The task: Give back exactly the lines of the entries below from the line with "queues (R170). -/" to the line with "def eventKinds : List", inclusive, and only those.

┌─ Source material

-- ==== Sys2Proof/Machine/Operands.lean ====
section
/-! DEFINITION. The operand forms: named values and their codes on the wire (R195 to R198), clamping (R1), and the
written entries taken as entries of State, or refused where they hold a value without meaning. -/

namespace Sys2Proof.Machine

/-! ## Named values: numbered from 0 in the order the specifying rule lists them (R196) -/

/-- The segments by number (R22). -/
def segments : List Segment := [.uplink, .till, .label, .guest, .office]

/-- The table codes' order, PORTS 1 first (R195). -/
def tables : List Table :=
  [.ports, .officeStations, .windowA, .windowB, .defaultsA, .defaultsB, .bankIdentity, .uplink, .meters, .thresholds,
   .guest, .guestStations, .tills, .tracker, .openRequests, .pool, .journal, .journalRecords, .night, .nightStatus,
   .label, .labelQueue, .labelInFlight, .labelUndelivered, .schedule, .clock, .counters, .alerts, .agent]

/-- The alert source codes' order, GUEST-Meter-Low 1 first (R198). -/
def alertSources : List AlertSource :=
  [.guestMeterLow, .guestMeterHigh, .officeMeterLow, .officeMeterHigh, .transferMeterLow, .transferMeterHigh,
   .journalLow, .journalHigh, .labelQueueLow, .labelQueueHigh, .nightFailed, .labelLost, .counter1, .counter28]

/-- The schedule actions (R162). -/
def scheduleActions : List ScheduleAction :=
  [.dayProfile, .nightProfile, .labelsOpen, .labelsClosed, .guestOpen, .guestClosed, .call]

/-- The window actions (R20). -/
def windowActions : List Action := [.forward, .track, .spool, .drop]

/-- The keys (R20). -/
def keys : List Key := [.destination, .source]

/-- The uplink classes (R20). -/
def uplinkClasses : List UplinkClass := [.urgent, .office]

/-- The meter actions (R58). -/
def meterActions : List MeterAction := [.drop, .defer]

/-- The conditions (R171, R197). -/
def conditions : List Condition := [.always, .markedOnly, .unmarkedOnly]

/-- The drop reasons (R170). -/
def dropReasons : List DropReason :=
  [.ttlExpired, .noStation, .unknownTill, .unsupported, .queueFull, .guestSpoof, .guestFull, .guestIsolated,
   .guestConflict, .barred, .closed, .denied, .unsuitable]

/-- The uplink queues (R170). -/
def uplinkQueues : List UplinkQueue := [.urgent, .transfer, .office, .guest]

/-- The event kinds, Received 1 first (R170, R197). -/
def eventKinds : List EventKind :=
  [.received, .receiveError, .windowHit, .defaultHit, .drop, .nonconformance, .tracker, .spool, .night, .label, .guest,
   .departure, .overResidence, .agent]

/-- The qualifiers of a kind in their order, each as the event it names (R170, R197): a segment qualifier is its
segment number plus 1, a Window hit qualifier its index plus 1, the others numbered from 1. -/
def qualifiersOf : EventKind → List EventName
  | .received => segments.map .received
  | .receiveError => segments.map .receiveError
  | .windowHit => (List.finRange 64).map .windowHit
  | .defaultHit => segments.map .defaultHit
  | .drop => dropReasons.map .drop
  | .nonconformance => [NonconformingMeter.guest, .office, .transfer, .station].map .nonconformance
  | .tracker =>
    [TrackerEvent.tracked, .untracked, .tillLimit, .late, .expired, .abandoned, .holdOverNotice].map .tracker
  | .spool => [SpoolEvent.accepted, .duplicate, .gap, .full, .tooLong, .malformed].map .spool
  | .night => [NightEvent.recordsSent, .staleAck, .nightForeign].map .night
  | .label => [LabelEvent.delivered, .undelivered, .superseded, .strayOutcome, .labelLost].map .label
  | .guest => [.evicted]
  | .departure => uplinkQueues.map .departure
  | .overResidence => uplinkQueues.map .overResidence
  | .agent => [.requestDropped]

/-- The segment a byte names. -/
def segmentOf (b : Byte) : Option Segment := segments[b.toNat]?

/-- A segment's number (R22). -/
def segmentNumber (g : Segment) : Nat := segments.idxOf g

/-- The table a code names (R195). -/
def tableOf (b : Byte) : Option Table := if b = 0 then none else tables[b.toNat - 1]?

/-- A table's code (R195). -/
def tableCode (t : Table) : Nat := tables.idxOf t + 1

/-- The place of an alert source among the pending marks: its code less 1 (R198). -/
def alertIndex : AlertSource → Fin 14
  | .guestMeterLow => 0
  | .guestMeterHigh => 1
  | .officeMeterLow => 2
  | .officeMeterHigh => 3
  | .transferMeterLow => 4
  | .transferMeterHigh => 5
  | .journalLow => 6
  | .journalHigh => 7
  | .labelQueueLow => 8
  | .labelQueueHigh => 9
  | .nightFailed => 10
  | .labelLost => 11
  | .counter1 => 12
  | .counter28 => 13

/-- The alert source a code names (R198). -/
def alertSourceOf (b : Byte) : Option AlertSource := if b = 0 then none else alertSources[b.toNat - 1]?

/-- The selector a kind and qualifier byte name (R197): kind 0 is none, qualifier 0 is any. -/
def selectorOf (kind qualifier : Byte) : Option Selector :=
  if kind = 0 then some .nothing
  else match eventKinds[kind.toNat - 1]? with
    | none => none
    | some k =>
      if qualifier = 0 then some (.any k)
      else ((qualifiersOf k)[qualifier.toNat - 1]?).map .exactly

/-- A selector's kind and qualifier bytes (R197). -/
def selectorCodes : Selector → Nat × Nat
  | .nothing => (0, 0)
  | .any k => (eventKinds.idxOf k + 1, 0)
  | .exactly e => (eventKinds.idxOf e.kind + 1, (qualifiersOf e.kind).idxOf e + 1)

/-! ## Clamping (R1) -/

/-- R1: a value outside its range is clamped to the nearer end. -/
def clamp (low high v : Nat) : Nat := if v < low then low else if high < v then high else v

/-! ## Written entries -/

/-- A set of segments, one bit per segment number (R196). A bit that names no segment has no meaning. -/
def sourcesOf (b : Byte) : Option (PerSegment Bool) :=
  if b.toNat ≥ 32 then none
  else some ⟨b.getLsbD 0, b.getLsbD 1, b.getLsbD 2, b.getLsbD 3, b.getLsbD 4⟩

/-- The byte of a set of segments (R196). -/
def sourcesByte (p : PerSegment Bool) : Byte :=
  BitVec.ofNat 8 (p.uplink.toNat + 2 * p.till.toNat + 4 * p.label.toNat + 8 * p.guest.toNat + 16 * p.office.toNat)

/-- R21: a written window entry, hit count 0; none where it is refused with BAD-VALUE. -/
def windowEntryOf (w : WindowWrite) : Option WindowEntry := do
  let sources ← sourcesOf w.sources
  let key ← keys[w.key.toNat]?
  let action ← windowActions[w.action.toNat]?
  let destination ← segmentOf w.destination
  let uplinkClass ← uplinkClasses[w.uplinkClass.toNat]?
  let rangeGood := match w.range with
    | none => true
    | some (low, high) => decide (low.toNat ≤ high.toNat)
  if rangeGood && (action != .track || destination == .uplink) then
    some {
      enabled := w.enabled, pinned := w.pinned, sources, key, base := w.base, mask := w.mask, protocol := w.protocol,
      range := w.range, action, destination, translate := w.translate, uplinkClass, mark := w.mark,
      offset := w.offset, hits := 0 }
  else none

/-- R22: a written default, hit count 0; none where it is refused with BAD-VALUE. The actions are numbered Drop 0 and
Forward 1, the order in which R22 lists them (assumption 22). -/
def segmentDefaultOf (w : DefaultWrite) : Option SegmentDefault := do
  let forwards ← [false, true][w.action.toNat]?
  let destination ← segmentOf w.destination
  let uplinkClass ← uplinkClasses[w.uplinkClass.toNat]?
  some { forwards, destination, uplinkClass, hits := 0 }

/-- R58: a written profile, rate and depth clamped; none where its action has no meaning. -/
def profileOf (w : ProfileWrite) : Option Profile := do
  let action ← meterActions[w.action.toNat]?
  some { rate := clamp 0 131071 w.rate.toNat, depth := clamp 1536 1048576 w.depth.toNat, action }

/-- Whether a written profile was clamped (R58). -/
def profileAdjusted (w : ProfileWrite) : Bool :=
  clamp 0 131071 w.rate.toNat != w.rate.toNat || clamp 1536 1048576 w.depth.toNat != w.depth.toNat

/-- R162: a written schedule entry, its second clamped; none where its action has no meaning. -/
def scheduleEntryOf (w : ScheduleWrite) : Option ScheduleEntry := do
  let action ← scheduleActions[w.action.toNat]?
  some { enabled := w.enabled, second := clamp 0 86399 w.second.toNat, action }

/-- R83: a written till entry, its open limit clamped. -/
def tillEntryOf (w : TillWrite) : TillEntry where
  enabled := w.enabled
  station := w.station
  address := w.address
  openLimit := clamp 1 4 w.openLimit.toNat
  holdOver := w.holdOver
  lastAccepted := w.lastAccepted

/-- R66: a written threshold. The value (clamped to the pair's range) and the enable are always replaced; armed and
result-valid only with the arm flag. -/
def Threshold.written (t : Threshold) (range : Nat) (w : ThresholdWrite) : Threshold where
  value := clamp 0 range w.value.toNat
  enabled := w.enabled
  armed := t.armed || w.arm
  resultValid := t.resultValid && !w.arm
  last := t.last

end Sys2Proof.Machine
end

└─

Your solution:
/-- The uplink queues (R170). -/
def uplinkQueues : List UplinkQueue := [.urgent, .transfer, .office, .guest]

/-- The event kinds, Received 1 first (R170, R197). -/
def eventKinds : List EventKind :=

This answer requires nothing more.